Afghanistan – where war, Taliban, drones and mudslides keep this country of hospitality, amazing people and amazing food on its knees and in its cemeteries. And as if this country has not had enough to contend with, a little girl sits on the floor in her home made of brick and mud suffering from polio.
Sometimes it’s just too much to bear.
Polio was near eradicated. For 25 years the World Health Organization promoted an aggressive world-wide vaccination campaign. The oral polio vaccine is simple – a couple of flavored pink drops at 2 month intervals and then a final booster dose a few years later, 4 doses in all. It doesn’t hurt. It’s safe. And it works.
Here’s a bit about polio*: It loves hot weather, thriving in conditions that kill other viruses. Although it’s primarily in children it can be spread through others, through porous borders, through trade. It lives in the throat and the intestinal tract and is spread person to person. It is spread through oral secretions and through the feces of the infected person, so in places where the sewer systems are inadequate — refugee camps, poor villages, places where many people are living in close quarters without proper bathroom facilities. Already this year, a couple of months before the true hot season has begun there are 68 cases reported worldwide. While that seems miniscule compared to the billions of people in the world, last year at this time the numbers were about a third of this. And of those 68, 54 of them come from Pakistan.
But Syria too is in trouble. Prior to the war (or uprising because uprising perhaps caters to our prim sensibilities, but let’s be honest – it’s a war) the vaccination rate of Syria was high, upwards of 90%. But that has fallen dramatically and the first case of polio in years was reported this past year.

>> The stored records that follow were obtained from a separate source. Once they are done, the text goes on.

-- ==== Sys2Proof/Laws/Decode.lean ====
section
/-!
SUPPORT. One specification lemma per helper of the decoder and the encoder.
-/
namespace Sys2Proof

/-- `u16be(a, b) = a*256 + b` (R10). -/
theorem u16be_toNat (a b : Byte) : (u16be a b).toNat = a.toNat * 256 + b.toNat := by
  have h : (a ++ b : BitVec (8 + 8)).toNat = a.toNat * 256 + b.toNat := by
    rw [BitVec.toNat_append, ← Nat.shiftLeft_add_eq_or_of_lt b.isLt, Nat.shiftLeft_eq]
  exact h

theorem hiByte_toNat (x : BitVec 16) : (hiByte x).toNat = x.toNat / 256 := by
  have := x.isLt
  simp only [hiByte, BitVec.extractLsb'_toNat, Nat.shiftRight_eq_div_pow]
  omega

theorem loByte_toNat (x : BitVec 16) : (loByte x).toNat = x.toNat % 256 := by
  simp [loByte]

@[simp] theorem u16be_hi_lo (x : BitVec 16) : u16be (hiByte x) (loByte x) = x := by
  apply BitVec.eq_of_toNat_eq
  rw [u16be_toNat, hiByte_toNat, loByte_toNat]
  omega

theorem headerWord_toNat (b0 b1 b2 b3 : Byte) :
    (headerWord b0 b1 b2 b3).toNat =
      b0.toNat * 2 ^ 24 + b1.toNat * 2 ^ 16 + b2.toNat * 2 ^ 8 + b3.toNat := by
  have h : (b0 ++ b1 ++ b2 ++ b3 : BitVec (8 + 8 + 8 + 8)).toNat =
      b0.toNat * 2 ^ 24 + b1.toNat * 2 ^ 16 + b2.toNat * 2 ^ 8 + b3.toNat := by
    rw [BitVec.toNat_append, ← Nat.shiftLeft_add_eq_or_of_lt b3.isLt, Nat.shiftLeft_eq,
      BitVec.toNat_append, ← Nat.shiftLeft_add_eq_or_of_lt b2.isLt, Nat.shiftLeft_eq,
      BitVec.toNat_append, ← Nat.shiftLeft_add_eq_or_of_lt b1.isLt, Nat.shiftLeft_eq]
    omega
  exact h

@[simp] theorem tripleBytes_length (ts : List Triple) : (tripleBytes ts).length = 3 * ts.length := by
  induction ts with
  | nil => rfl
  | cons t ts ih =>
    simp only [tripleBytes, List.length_cons, ih]
    omega

/-- Taking as many triples as were laid out, with any bytes after them, gives them back. -/
theorem takeTriples_tripleBytes_append (ts : List Triple) (rest : List Byte) :
    takeTriples ts.length (tripleBytes ts ++ rest) = ts := by
  induction ts with
  | nil => cases rest <;> rfl
  | cons t ts ih => simp only [tripleBytes, List.length_cons, List.cons_append, takeTriples, ih]

/-- Taking at least as many triples as the bytes hold gives them all. -/
theorem takeTriples_tripleBytes {ts : List Triple} {n : Nat} (h : ts.length ≤ n) :
    takeTriples n (tripleBytes ts) = ts := by
  induction ts generalizing n with
  | nil => cases n <;> rfl
  | cons t ts ih =>
    cases n with
    | zero => simp at h
    | succ n => simp only [tripleBytes, takeTriples, ih (Nat.le_of_succ_le_succ h)]

theorem takeTriples_length : ∀ (n : Nat) (bs : List Byte),
    (takeTriples n bs).length = min n (bs.length / 3)
  | 0, _ => by simp [takeTriples]
  | n + 1, [] => by simp [takeTriples]
  | n + 1, [_] => by simp [takeTriples]
  | n + 1, [_, _] => by simp [takeTriples]
  | n + 1, _ :: _ :: _ :: rest => by
    simp only [takeTriples, List.length_cons, takeTriples_length n rest]
    omega

theorem Instr.typeByte_lt (i : Instr) : i.typeByte.toNat < 4 := by
  cases i <;> simp [Instr.typeByte]

end Sys2Proof
end

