-- ==== Sys2Proof/Laws/PerInstr.lean ====
section
/-!
SUPPORT. A family of statements about the commands as syntax, one lemma per constructor: the header of
`30_encoding.md` R80, the type of R86, and the declared length of R90's `LEN=d`.
-/
namespace Sys2Proof.Laws.HeaderBytes

/-- The encoding begins with the marker, the type and the declared length, big-endian; the type is one
of the four; and `LEN=d` sets the declared length and nothing else that the header shows. -/
def Statement (i : Instr) : Prop :=
  (∃ rest, encode i = 0x00#8 :: i.typeByte :: hiByte i.declared :: loByte i.declared :: rest) ∧
    i.typeByte.toNat < 4 ∧
    ∀ d, (i.withDeclared d).declared = d ∧ (i.withDeclared d).typeByte = i.typeByte ∧
      (i.withDeclared d).payload = i.payload

theorem cal (len : BitVec 16) (corr : Rgb) (bright : Byte) : Statement (.cal len corr bright) :=
  ⟨⟨_, rfl⟩, by simp [Instr.typeByte], fun _ => ⟨rfl, rfl, rfl⟩⟩

theorem rgb (len : BitVec 16) (corr : Rgb) (sat bright : Byte) (start stop : BitVec 16)
    (pixels : List Triple) : Statement (.rgb len corr sat bright start stop pixels) :=
  ⟨⟨_, rfl⟩, by simp [Instr.typeByte], fun _ => ⟨rfl, rfl, rfl⟩⟩

theorem hsv (len : BitVec 16) (corr : Rgb) (sat bright : Byte) (start stop : BitVec 16)
    (pixels : List Triple) : Statement (.hsv len corr sat bright start stop pixels) :=
  ⟨⟨_, rfl⟩, by simp [Instr.typeByte], fun _ => ⟨rfl, rfl, rfl⟩⟩

theorem write (len : BitVec 16) : Statement (.write len) :=
  ⟨⟨_, rfl⟩, by simp [Instr.typeByte], fun _ => ⟨rfl, rfl, rfl⟩⟩

end Sys2Proof.Laws.HeaderBytes
end

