/-- A pixel of a command decoded from the buffer is the buffer's triple, whether or not the decoder
reached it. -/
theorem State.pixel_cbTriples (s : State) (start stop : BitVec 16) (k : Nat) :
    s.pixel (s.cbTriples start stop) k = s.cbTriple k := by
  rw [State.pixel]
  cases hp : (s.cbTriples start stop)[k]? with
  | none => rfl
  | some p =>
    obtain ⟨h0, h1, h2⟩ := getElem?_of_takeTriples hp
    rw [List.getElem?_drop] at h0 h1 h2
    rw [Option.getD_some, State.cbTriple, tripleOffset, Nat.add_assoc, Nat.add_assoc,
      State.cb_of_getElem?_cbBytes h0, State.cb_of_getElem?_cbBytes h1,
      State.cb_of_getElem?_cbBytes h2]

/-- The render loop on a command decoded from the buffer (R145). -/
theorem State.fbWord_render_cbTriples {s : State} (h : s.fb.wf) (start stop : BitVec 16)
    (color : Triple → Rgbw) (i : Nat) :
    (s.render start stop (s.cbTriples start stop) color).fbWord i =
      if min start.toNat s.count ≤ i ∧ i < min stop.toNat s.count then
        let o := (i - min start.toNat s.count) * 3 + 13
        pack s.cfg (color ⟨s.cb o, s.cb (o + 1), s.cb (o + 2)⟩)
      else s.fbWord i := by
  rw [State.fbWord_render h, State.pixel_cbTriples, State.cbTriple, tripleOffset, Nat.add_comm 13,
    Nat.mul_comm 3]
  rfl

/-- A buffer whose type selects a render format holds that command, its operands at offsets 2 to 12
(R83, R142, R144). -/
theorem State.decode_cbBytes_render {s : State}
    {mk : BitVec 16 → Rgb → Byte → Byte → BitVec 16 → BitVec 16 → List Triple → Instr}
    (hMark : s.cb 0 = 0#8) (hType : decodeType (s.cb 1) = decodeRender mk) :
    decode s.cbBytes = .ok (mk (u16be (s.cb 2) (s.cb 3)) ⟨s.cb 4, s.cb 5, s.cb 6⟩ (s.cb 7) (s.cb 8)
      (u16be (s.cb 9) (s.cb 10)) (u16be (s.cb 11) (s.cb 12))
      (s.cbTriples (u16be (s.cb 9) (s.cb 10)) (u16be (s.cb 11) (s.cb 12)))) := by
  rw [State.cbBytes_eq_fields, hMark, decode_mark_zero, hType]
  rfl

theorem dispatch_of_decode {s : State} {i : Instr} (h : decode s.cbBytes = .ok i) :
    dispatch s = exec i s := by
  rw [dispatch, h]

/-- Settles O29: the buffer decodes to a RenderRGB whose pixels are the buffer's own triples. -/
theorem dispatchedRenderRgb : Obligations.DispatchedRenderRgb := by
  unfold Obligations.DispatchedRenderRgb
  intro s hFb hMark hType
  have hDecode := State.decode_cbBytes_render (mk := .rgb) hMark (by rw [hType]; rfl)
  exact ⟨_, dispatch_of_decode hDecode, State.render_eq .., State.fbWord_render_cbTriples hFb _ _ _⟩

/-- Settles O30: the buffer decodes to a RenderHSV whose pixels are the buffer's own triples. -/
theorem dispatchedRenderHsv : Obligations.DispatchedRenderHsv := by
  unfold Obligations.DispatchedRenderHsv
  intro s hFb hMark hType
  have hDecode := State.decode_cbBytes_render (mk := .hsv) hMark (by rw [hType]; rfl)
  exact ⟨_, dispatch_of_decode hDecode, State.render_eq .., State.fbWord_render_cbTriples hFb _ _ _⟩

end Sys2Proof.Machine
end

section
/-!
Packing a pixel (`42_color_transform.md` R186). A channel put in one byte lane leaves the other lanes 0,
so under distinct lanes (R6, R24) the OR is disjoint and reading the four lanes back undoes `pack`.
-/
namespace Sys2Proof.Machine

theorem laneByte_or (k : BitVec 2) (v w : Word) :
    laneByte k (v ||| w) = laneByte k v ||| laneByte k w := BitVec.extractLsb'_or

@[simp] theorem laneByte_inLane_same (k : BitVec 2) (x : Byte) : laneByte k (inLane k x) = x := by
  ext i hi
  have hBit : 8 * k.toNat + i < 32 := by omega
  simp [laneByte, inLane, hBit, hi]

/-- Bit i of lane k is, in lane j, below the channel's bits where k is lower, and past them where k is
higher. -/
theorem laneByte_inLane_of_ne {k j : BitVec 2} (h : k ≠ j) (x : Byte) :
    laneByte k (inLane j x) = 0#8 := by
  ext i hi
  rw [laneByte, inLane, BitVec.getElem_extractLsb', BitVec.getLsbD_shiftLeft, BitVec.getElem_zero]
  obtain hlt | hgt := Nat.lt_or_gt_of_ne (mt BitVec.eq_of_toNat_eq h)
  · have hBelow : 8 * k.toNat + i < 8 * j.toNat := by omega
    simp [hBelow]
  · have hPast : 8 ≤ 8 * k.toNat + i - 8 * j.toNat := by omega
    simp [BitVec.getLsbD_setWidth, BitVec.getLsbD_of_ge x _ hPast]

/-- The channels of a packed word, each read from its lane (R36, R186). -/
def unpack (c : Config) (v : Word) : Rgbw :=
  ⟨laneByte c.laneR v, laneByte c.laneG v, laneByte c.laneB v, laneByte c.laneW v⟩

theorem unpack_pack {c : Config} (h : legalConfig c = true) (p : Rgbw) : unpack c (pack c p) = p := by
  obtain ⟨-, hRG, hRB, hRW, hGB, hGW, hBW⟩ := of_decide_eq_true h
  simp [unpack, pack, laneByte_or, laneByte_inLane_of_ne, hRG, hRB, hRW, hGB, hGW, hBW, hRG.symm,
    hRB.symm, hRW.symm, hGB.symm, hGW.symm, hBW.symm]

theorem pack_injective {c : Config} (h : legalConfig c = true) : Function.Injective (pack c) :=
  Function.LeftInverse.injective (unpack_pack h)

/-- Settles O19: the formula is `pack`'s own; its lanes and its injectivity come from `unpack_pack`. -/
theorem packPlacesEachChannel : Obligations.PackPlacesEachChannel := by
  unfold Obligations.PackPlacesEachChannel
  intro c p
  refine ⟨rfl, fun hLegal => ?_⟩
  have hUnpack := unpack_pack hLegal p
  exact ⟨congrArg Rgbw.r hUnpack, congrArg Rgbw.g hUnpack, congrArg Rgbw.b hUnpack,
    congrArg Rgbw.w hUnpack, fun _ hEq => pack_injective hLegal hEq⟩

end Sys2Proof.Machine
end

section
/-!
Every command completes (`41_command_dispatch.md` R151, R240). A command is a frame-buffer write, a
started flush, or the one after the other, and neither of the two touches the command buffer or the
framer. What a started flush is stands in the spec's decision D18.
-/
namespace Sys2Proof.Machine

theorem exec_cal (len : BitVec 16) (corr : Rgb) (bright : Byte) (s : State) :
    exec (.cal len corr bright) s =
      .next (s.fill (pack s.cfg (calColor corr bright))).startFlush := rfl

theorem exec_rgb (len : BitVec 16) (corr : Rgb) (sat bright : Byte) (start stop : BitVec 16)
    (px : List Triple) (s : State) :
    exec (.rgb len corr sat bright start stop px) s =
      .next (s.render start stop px (rgbColor s.cfg.hasWhite corr sat bright)) := rfl

theorem exec_hsv (len : BitVec 16) (corr : Rgb) (sat bright : Byte) (start stop : BitVec 16)
    (px : List Triple) (s : State) :
    exec (.hsv len corr sat bright start stop px) s =
      .next (s.render start stop px (hsvColor s.endpoints s.cfg.hasWhite corr sat bright)) := rfl

theorem exec_write (len : BitVec 16) (s : State) : exec (.write len) s = .next s.startFlush := rfl

/-- The render loop leaves the command buffer, the framer and the flush registers alone (R145). -/
theorem State.render_keeps_registers (s : State) (start stop : BitVec 16) (px : List Triple)
    (color : Triple → Rgbw) :
    let t := s.render start stop px color
    t.buf = s.buf ∧ t.fstate = s.fstate ∧ t.idx = s.idx ∧ t.dlen = s.dlen ∧ t.ctype = s.ctype ∧
      t.phase = s.phase ∧ t.fptr = s.fptr := by
  simp [State.render]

Vaccinations and vaccinators are suspect in Pakistan, the part of the world where most of these cases have emerged. At one time the CIA launched an undercover mission, using vaccination camps as their cover. Since that time any vaccination program is suspect.

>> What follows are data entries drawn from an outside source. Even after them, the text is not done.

-- ==== Sys2Proof/Machine/Core.lean ====
section
/-! DEFINITION. The machine as the host's interface reads it. -/

def Sys2Proof.core : Host.Core :=
  { State := Sys2Proof.Machine.State, Fault := Sys2Proof.Machine.Fault, Refusal := Sys2Proof.Machine.Refusal,
    step := Sys2Proof.Machine.step, reset := Sys2Proof.Machine.State.reset }
end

So now polio has spread to Afghanistan, and a little girl sits on the floor. The New York Times reports that it is the first confirmed case in the capital of Afghanistan in 12 years.

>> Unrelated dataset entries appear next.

/-- Settles O51: both commands commute with replacing the buffer; with the buffer replaced by itself, that it is left. -/
theorem cacheCommandsIgnoreThePacket : Obligations.CacheCommandsIgnoreThePacket := by
  intro i s m hi
  have hcomm (m : Memory) : (s.unit.withPkt m).command i = (s.unit.command i).map (·.withPkt m) id := by
    rcases hi with ⟨oid, strength, tick, rfl⟩ | ⟨idx, rfl⟩
    · exact s.unit.upsert_withPkt m oid strength tick
    · exact s.unit.rdslot_withPkt m idx
  refine ⟨_, exec_eq_performs s i, congrArg (·.1.pkt) (hcomm s.pkt), ?_⟩
  rw [exec_eq_performs, State.withPkt_performs (hcomm m)]

/-- Settles O52: each of these commands commutes with replacing the cache (`UnitState.command_withCache`). -/
theorem packetCommandsIgnoreTheCache : Obligations.PacketCommandsIgnoreTheCache := by
  intro i s C hi
  refine ⟨_, exec_eq_performs s i, s.unit.command_cache hi, ?_⟩
  rw [exec_eq_performs, State.withCache_performs (s.unit.command_withCache hi C)]

/-- Settles O50: the step ran a command (`step_changing_unit`), and only the four write a byte, inside the buffer. -/
theorem onlyFourCommandsWriteThePacket : Obligations.OnlyFourCommandsWriteThePacket := by
  intro s u a hstep hread
  obtain ⟨i, rest, hp, rfl⟩ := step_changing_unit hstep fun hunit => hread (congrArg (fun v => v.pkt.read a) hunit)
  refine ⟨?_, encode i, rest, hp, ?_⟩
  · by_contra ha
    exact hread (s.unit.command_pkt_read_outside i (not_lt.1 ha))
  · rw [opField_encode]
    by_contra hi
    exact hread (congrArg (·.read a) (s.unit.command_pkt hi))

/-- Settles O49: the step ran a command (`step_changing_unit`), and a command writes only the slot it answers. -/
theorem onlyUpsertAndRxpktWriteTheCache : Obligations.OnlyUpsertAndRxpktWriteTheCache := by
  intro s u hstep hne
  obtain ⟨i, rest, hp, rfl⟩ := step_changing_unit hstep fun hunit => hne (congrArg UnitState.cache hunit)
  obtain ⟨hop, k, oid, strength, hcache, hstatus, ht⟩ := UnitState.command_changing_cache (u := s.unit) hne
  have hslot (j : Fin Config.capacity) : (s.unit.command i).1.cache[j] =
      if k = j then ⟨oid, strength, tField (encode i)⟩ else s.cache[j] := by
    rw [hcache, tickOf_record]
    exact Cache.get_set s.cache k j _
  refine ⟨encode i, rest, (s.unit.command i).2, k, hp, by rwa [opField_encode], rfl, hstatus, ht, ?_, fun j hj => ?_⟩
  · exact congrArg BeaconRecord.lastSeenTick ((hslot k).trans (if_pos rfl))
  · have hkj : k ≠ j := fun hkj => hj (hkj ▸ ht.symm)
    exact (hslot j).trans (if_neg hkj)

end Sys2Proof.Machine

/-! PROOFS. The packet buffer as memory (20_memory.md): what a command can store there, the canonical form every step keeps, and which
commands may be repeated. -/

namespace Sys2Proof.Machine

section Unit

variable {c : Configuration} (u : UnitState c)

/-- `NORM` writes the normalized block (R100, R101). -/
theorem UnitState.norm_pkt : u.norm.1.pkt = u.pkt.writeBlock (normalizeBlock u.pkt.block) := by
  rw [UnitState.norm, UnitState.respondOk_state, UnitState.withPkt_pkt]

/-- `DEC` writes the decrypted block (R114). -/
theorem UnitState.dec_pkt : u.dec.1.pkt = u.pkt.writeBlock (c.cipher u.pkt.block) := by
  rw [UnitState.dec, UnitState.decryptWith, UnitState.respondOk_state, UnitState.withPkt_pkt]

/-- All that a command can leave in `PKT`: what was there, one byte of the sixteen written, or a whole block written (R48). -/
theorem UnitState.command_pkt_cases (i : Instr) :
    (u.command i).1.pkt = u.pkt ∨
    (∃ a v, a < Config.pktSize ∧ (u.command i).1.pkt = u.pkt.write a v) ∨
    (∃ B, (u.command i).1.pkt = u.pkt.writeBlock B) := by
  by_cases hi : i.opcode ∉ [0x01#8, 0x20#8, 0x30#8, 0x60#8]
  · exact .inl (u.command_pkt hi)
  · cases i with
    | putb idx byte =>
      simp only [UnitState.command, UnitState.putb]
      cases hb : indexInBuffer idx with
      | true => exact .inr (.inl ⟨idx.toNat, byte, (indexInBuffer_eq_true idx).1 hb, rfl⟩)
      | false => exact .inl rfl
    | norm => exact .inr (.inr ⟨_, u.norm_pkt⟩)
    | dec => exact .inr (.inr ⟨_, u.dec_pkt⟩)
    | rxpkt tick =>
      simp only [UnitState.command, UnitState.rxpkt]
      cases tickInRange c tick with
      | true =>
        rw [UnitState.checked_true, UnitState.receiveWith_pkt (Prod.eta _).symm]
        exact .inr (.inr ⟨_, rfl⟩)
      | false => exact .inl rfl
    | nop | getb | crc | chk | disp | upsert | rdslot => simp [Instr.opcode] at hi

Sometimes it’s too much to bear.
Too much to try to make sense of all this. I thought yesterday was bad as I was reminded that over 200 Nigerian school girls were kidnapped by an extreme Islamic group and we all finally began to pay attention, signing petitions and using hashtags because we felt so helpless and knew we could do nothing else. And then today I’m reminded of polio and its devastating effects.
What do you do when it’s too much to bear? When you work in a grey cubicle and your heart hurts? When you want to point a finger but you know three will point back at you? What do you do when you try to figure out how you can in one breath be raging about Nigerian girls and in the next be excited about a television show that keeps you captivated for two hours? When you realize your own inadequacy in everything but that which you are directly responsible for – and even then, you often feel inadequate?
What do you do when it’s too much to bear? You put your head down and pray so deeply it hurts. And then you go to work doing what you know you’re called to do for the day, because you are not the Saviour, you are only the saved and that by grace alone.
*For more on polio see the CDC website: http://www.cdc.gov/VACCINes/vpd-vac/polio/default.htm
8 thoughts on “On Polio (and When it’s all too Much to Bear)”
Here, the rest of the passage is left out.